State is explicitly defined using a TypedDict, allowing the agent to persist conversation history, intent, retrieved documents, lead details, and capture status across multiple turns. This prevents common failures such as re-asking for already provided information or prematurely invoking backend tools. Tool execution is gated by both intent and state completeness, ensuring the mock lead capture function is called exactly once per qualified lead.
Model configuration is centralized in model_config.py, enabling easy swapping of Gemini models or embedding backends via environment variables.

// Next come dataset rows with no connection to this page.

/-- Settles O19: PSH is a push of the selected register and PC + 1. -/
theorem pshResult : Obligations.PshResult := by
  intro ss s
  have h := pushed_setPc_pushWord (readStackReg ss s) (s.pc + 1) s
  rw [← pushAddr_stackOrder]
  exact ⟨decode_stackWord_psh ss, _, exec_psh ss s, h.word, h.memories, h.sp, h.data, rfl, h.flags, h.unit⟩

/-- Settles O25: JMP is a push of its own address and a write of PC. -/
theorem jmpResult : Obligations.JmpResult := by
  intro ba s
  have h := pushed_setPc_pushWord s.pc (zextBa ba) s
  rw [← pushAddr_stackOrder]
  exact ⟨_, exec_jmp ba s, h.word, h.memories, h.sp, zextBa_eq_ofNat ba, h.data, h.flags, h.unit⟩

/-! ## Pops -/

theorem exec_pop (ss : StackReg) (s : State) :
    exec (.pop ss) s = withLoaded (popAddr Config.stackOrder s.sp) s
      (fun v => writePopped ss v (s.setSp (s.sp + 1))) := rfl

theorem exec_pop_of_some {ss : StackReg} {s : State} {v : Word}
    (h : dmRead (popAddr Config.stackOrder s.sp) s = some v) :
    exec (.pop ss) s = .next (writePopped ss v (s.setSp (s.sp + 1))) :=
  (exec_pop ss s).trans (withLoaded_of_some h)

theorem sameMemories_writePopped (ss : StackReg) (v sp : Word) (s : State) :
    SameMemories s (writePopped ss v (s.setSp sp)) :=
  ⟨fun _ => dmRead_congr (writePopped_dm ss v _), fun _ => imRead_congr (writePopped_im ss v _)⟩

theorem sameUnit_writePopped (ss : StackReg) (v sp : Word) (s : State) : SameUnit s (writePopped ss v (s.setSp sp)) :=
  ⟨writePopped_fact ss v _, writePopped_draws ss v _⟩

/-- Settles O20: POP loads the word its address reads into the selected register, or stops. -/
theorem popResult : Obligations.PopResult := by
  intro ss s
  rw [← popAddr_stackOrder]
  refine ⟨decode_stackWord_pop ss, fun v hv => ?_, fun h => (exec_pop ss s).trans (withLoaded_of_none h)⟩
  exact ⟨_, exec_pop_of_some hv, writePopped_acc ss v _, writePopped_x ss v _, writePopped_y ss v _,
    writePopped_pc ss v _, writePopped_sp ss v _, writePopped_flags ss v _, sameMemories_writePopped ss v _ s,
    sameUnit_writePopped ss v _ s⟩

/-! ## A pop after a push -/

theorem popAddr_of_sp_eq {o : Config.StackOrder} {p q : Word} (h : p = q - 1) : popAddr o p = pushAddr o q :=
  h ▸ popAddr_after_push o q

theorem popWord_of_push {o : Config.StackOrder} {s u : State} {v : Word} (k : Word → State → State)
    (hsp : u.sp = s.sp - 1) (hword : dmRead (pushAddr o s.sp) u = some v) :
    popWord o u k = .next (k v (u.setSp s.sp)) := by
  have haddr : dmRead (popAddr o u.sp) u = some v := (popAddr_of_sp_eq hsp).symm ▸ hword
  have hback : u.sp + 1 = s.sp := by rw [hsp]; exact BitVec.sub_add_cancel s.sp 1
  rw [popWord, withLoaded_of_some haddr, hback]

/-- After a push of `v` by an instruction, a POP with the stack as the push left it takes `v`. -/
theorem exec_pop_of_pushed {q : StackReg} {s t u : State} {v : Word} (ht : Pushed v s t) (hsp : u.sp = t.sp)
    (hword : dmRead (pushAddr Config.stackOrder s.sp) u = dmRead (pushAddr Config.stackOrder s.sp) t) :
    exec (.pop q) u = .next (writePopped q v (u.setSp s.sp)) :=
  popWord_of_push (writePopped q) (hsp.trans ht.sp) (hword.trans ht.word)

theorem readStackReg_writePopped {q : StackReg} (hq : q ≠ .pc) (v : Word) (s : State) :
    readStackReg q (writePopped q v s) = v := by
  cases q with
  | pc => exact absurd rfl hq
  | _ => rfl

/-- Settles O21: the pop's address is the push's, under either order, and the word there is the pushed one. -/
theorem popReturnsWhatPshStored : Obligations.PopReturnsWhatPshStored := by
  refine ⟨fun o v s u k hsp hword => ?_, fun r q s t u hpsh hsp hword => ?_⟩
  · exact popWord_of_push k hsp (hword.trans (dmRead_pushWord_same o v s))
  · cases (exec_psh r s).symm.trans hpsh
    have hpop := exec_pop_of_pushed (q := q) (pushed_setPc_pushWord (readStackReg r s) (s.pc + 1) s) hsp hword
    refine ⟨_, hpop, writePopped_sp q _ _, fun hq => readStackReg_writePopped hq _ _, fun hq => ?_⟩
    rw [writePopped_pc, if_pos hq]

This design prioritizes clarity, safety, and deployability while meeting the assignment’s evaluation criteria around reasoning, RAG correctness, and controlled tool usage.
To deploy this agent on WhatsApp using the Meta Cloud API:
-
Host the agent behind a FastAPI/Flask server with a
/webhookendpoint. -
Verify the webhook with Meta (challenge–response).
-
On each incoming WhatsApp message:
- Map the sender’s phone number (
wa_id) to a persisted LangGraph state (Redis/DB). - Invoke the graph with the user message.
- Map the sender’s phone number (
-
Send the assistant’s reply back via Meta’s
/messagesAPI. -
Forward captured leads to a CRM instead of printing in production.
-
Add signature verification, rate limiting, and logging for production readiness.
📹 (2–3 minute screen recording) The demo shows:
- Pricing question answered via RAG
- High-intent detection
- Multi-turn lead detail collection
- Successful
mock_lead_captureexecution
This project was built to reflect real-world GenAI agent design, emphasizing correctness, safety, and clarity over shortcuts—aligned with ServiceHive’s expectations for an ML/GenAI intern.
Note on Model Selection: The assignment specifies Gemini 1.5 Flash. At the time of implementation, this exact model identifier was not available via the public API in my environment. I therefore used the closest equivalent Gemini Flash variant accessible via the API. The agent design, reasoning flow, RAG pipeline, and tool-gating logic remain model-agnostic and fully aligned with the assignment requirements.